> [What to work on] Give the total number of lines in the data below that include "Prop", and nothing else.
_ _ _
/-- Records and handshakes (03 R73, R75, R80, R82, R86, R88, R89, R91, R96, R99, R101, R117). -/
def Obligations.DatagramsAndHandshakesAct : Prop :=
  (∀ (p : Nat) (d : Datagram) (s : State) (i : Nat) (x : Sess) (e : W32), p < 4 → PlainIn p d.hdr s →
      datagramPasses (getEth s p) d = true → answersFor s p d.dst = true → 32 ≤ d.frame.length →
      leAt d.frame 0 1 = 1 → leAt d.frame 1 1 ∈ hostTypes → s.sys.mode ≠ .lockdown →
      sessById s (leAt d.frame 4 4) (some p) = some (i, x) → mapEpoch x (leAt d.frame 2 1) = some e →
      windowTakes (seenIn x e) (leAt d.frame 8 4) = true →
      (frameOpens x e d.frame = false → Gives (.udpDatagramReceive p d) s s)
      ∧ (frameOpens x e d.frame = true →
          let y := x.heardIn e (leAt d.frame 8 4) d.src d.dst s.sched.pitch (tolCfg s)
          (∃ t, exec (.udpDatagramReceive p d) s = .next t ∧ t.tol = (setSess i y s).tol ∧ t.qm = s.qm ∧ t.sched = s.sched
            ∧ t.vault = s.vault ∧ t.mem = s.mem)
          ∧ (mirroring s = false ∨ (x.dest = d.src ∧ x.loc = d.dst) → Gives (.udpDatagramReceive p d) s (setSess i y s))))
  ∧ (∀ (p : Nat) (d : Datagram) (s : State), p < 4 →
      (d.hdr.fcsOk = false ∨ (BuffersOpen p s ∧ (getEth s p).macsec = true ∧ d.hdr.sec = none)
        ∨ (PlainIn p d.hdr s ∧ (datagramPasses (getEth s p) d = false ∨ answersFor s p d.dst = false
            ∨ d.frame.length < 16 ∨ leAt d.frame 0 1 ≠ 1))) →
      Gives (.udpDatagramReceive p d) s s)
  ∧ (∀ (p : Nat) (d : Datagram) (s : State), p < 4 → PlainIn p d.hdr s → datagramPasses (getEth s p) d = true →
      answersFor s p d.dst = true → s.sys.mode ≠ .lockdown → leAt d.frame 0 1 = 1 → leAt d.frame 1 1 = 1 →
      d.frame.length = 16 + leAt d.frame 12 2 → 8 ≤ leAt d.frame 12 2 → leAt d.frame 20 4 ≤ 65536 →
      leAt d.frame 16 4 + (leAt d.frame 12 2 - 8) ≤ leAt d.frame 20 4 → d.frame.length ≤ helloLimit (getEth s p) (leAt d.frame 4 4) →
      (∀ a ∈ (getEth s p).asm, ¬ (a.src = d.src ∧ a.key = leAt d.frame 4 4)) →
      ∃ t, exec (.udpDatagramReceive p d) s = .next t
        ∧ { src := d.src, key := leAt d.frame 4 4, total := leAt d.frame 20 4
            parts := [(leAt d.frame 16 4, d.frame.drop 24)] } ∈ (getEth t p).asm)
  ∧ (∀ (p src dst tag : Nat) (m : List Byte) (h : LinkHdr) (s : State), HelloIn p src dst tag h s → s.sys.mode = .lockdown →
      ∀ c ∈ [Instr.hello p src dst 1 tag m h, .helloStep3 p src dst tag m h],
      ∃ t, exec c s = .next t ∧ t.tol.sess = s.tol.sess ∧ (getEth t p).hs = (getEth s p).hs)
  ∧ (∀ (p src dst tag : Nat) (m : List Byte) (h : LinkHdr) (s : State) (c : Cred), HelloIn p src dst tag h s →
      s.sys.mode ≠ .lockdown → joinTarget s = false → relaysHello s p dst m = false → (getEth s p).hs.length < 32 →
      (∀ h ∈ (getEth s p).hs, ¬ (h.hello = m ∧ h.src = src ∧ h.tag = tag)) →
      (∀ x ∈ s.tol.sess, ¬ (x.2.hello = m ∧ x.2.helloSrc = src ∧ x.2.helloTag = tag)) →
      helloFits tag m = true → helloCred s m = some c → sessionsFull s p = false →
      ∃ t, exec (.hello p src dst 1 tag m h) s = .next t ∧ t.tol.sess = s.tol.sess
        ∧ if helloKeysOk m then
            (getEth t p).hs.length = (getEth s p).hs.length + 1
              ∧ ∃ h ∈ (getEth t p).hs, h.tag = tag ∧ h.src = src ∧ h.hello = m ∧ h.cred = c ∧ h.start = s.sched.pitch
          else (getEth t p).hs = (getEth s p).hs)
  ∧ (∀ (p src dst sid : Nat) (m : List Byte) (d : LinkHdr) (s : State) (h : Handshake) (i : Nat), HelloIn p src dst sid d s →
      s.sys.mode ≠ .lockdown →
      (getEth s p).hs.find? (fun h => h.sid == sid && !h.waiting && h.gate.isNone) = some h →
      (List.range 512).find? (fun n => (tget s.tol.sess n).isNone) = some i → sessionsFull s p = false →
      ∃ t, exec (.helloStep3 p src dst sid m d) s = .next t
        ∧ (getEth t p).hs = ((getEth s p).hs.filter fun k => k.sid != sid)
        ∧ if step3Ok h m then
            (∃ x, getSess t i = some x ∧ x.sid = h.sid ∧ x.port = p ∧ x.dest = src ∧ x.loc = dst ∧ x.st = 2 ∧ x.txEpoch = 0 ∧ x.rxEpoch = 0 ∧ x.role = h.cred.role)
              ∧ tget t.qm.queues (adminSlot i) = some (adminQueue i (if h.cred.role < 3 then 0 else h.cred.part))
          else t.tol.sess = s.tol.sess ∧ t.qm = s.qm)
  ∧ ∀ (p tag : Nat) (s : State), (∃ h ∈ (getEth s p).hs, h.tag = tag ∧ h.start + second ≤ s.sched.pitch) →
      exec (.handshakeTimeout p tag) s = .next (setEth p { getEth s p with
        hs := (getEth s p).hs.filter fun h => !(h.tag == tag && decide (h.start + second ≤ s.sched.pitch))
        asm := (getEth s p).asm.filter fun a => !((getEth s p).hs.any fun h =>
          h.tag == tag && decide (h.start + second ≤ s.sched.pitch) && (a.key == h.sid || (a.key == h.tag && a.src == h.src))) } s)

/-- The end of sessions and the change of epochs (03 R101, R102, R103, R104, R115, R116). -/
def Obligations.SessionsEndAndRekey : Prop :=
  (∀ (c : Instr) (i : Nat) (x : Sess) (s : State), getSess s i = some x → x.st = 2 →
      c = .close i ∨ (c = .idleClose i ∧ x.lastRx + idleLimit x.idleCfg ≤ s.sched.pitch)
        ∨ (c = .seqExhausted i ∧ (0xFFFFFFFE ≤ x.txSeq ∨ 0xFFFFFFFE ≤ x.rxSeq))
        ∨ (∃ sid y, c = .tolSclose sid ∧ sessById s sid none = some (i, y)) →
      ∃ t y, exec c s = .next t ∧ getSess t i = some y ∧ y.st = 3 ∧ y.unacked = [] ∧ y.blocked = [] ∧ y.held = []
        ∧ (∀ q ∈ t.qm.queues, q.2.session = i → q.2.isInternal = false → q.2.discard = true ∧ (q.2.tearAsk = 2 ∨ q.2.st = .tearing))
        ∧ ∀ k, k ≠ i → getSess t k = getSess s k)
  ∧ (∀ (i : Nat) (x : Sess) (s : State), getSess s i = some x → updateDue s x = true → x.txEpoch ≠ 0xFFFFFFFF →
      ∃ t y, exec (.keyUpdateStart i) s = .next t ∧ getSess t i = some y ∧ y.update = some (x.txEpoch + 1) ∧ y.rxEpoch = x.rxEpoch)
  ∧ (∀ (i : Nat) (x : Sess) (n : W32) (response : Bool) (s : State), getSess s i = some x → x.st = 2 → x.held = [] →
      dist x.rxDseq x.ackCum < 512 → x.update = some n → x.updateGate = none →
      ∃ t y, exec (.keyUpdate i x.rxDseq n response) s = .next t ∧ getSess t i = some y ∧ y.update = none ∧ y.rxDseq = x.rxDseq + 1
        ∧ y.rxEpoch = (x.follow n s.sched.pitch).rxEpoch ∧ y.st = 2)
  ∧ ∀ (i : Nat) (x : Sess) (p : Nat) (s : State), getSess s i = some x → x.graceFrom = some p → p + second ≤ s.sched.pitch →
      (∀ g ∈ x.older, g.2.1 + second ≤ s.sched.pitch) →
      exec (.epochGraceExpiry i) s = .next (setSess i { x with
        graceFrom := none, seenPrev := [], older := []
        keys := x.keys.filter fun k => k.1 == x.rxEpoch || k.1 == x.txEpoch || k.1 == x.top } s)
_ _ _
> [Solution] 2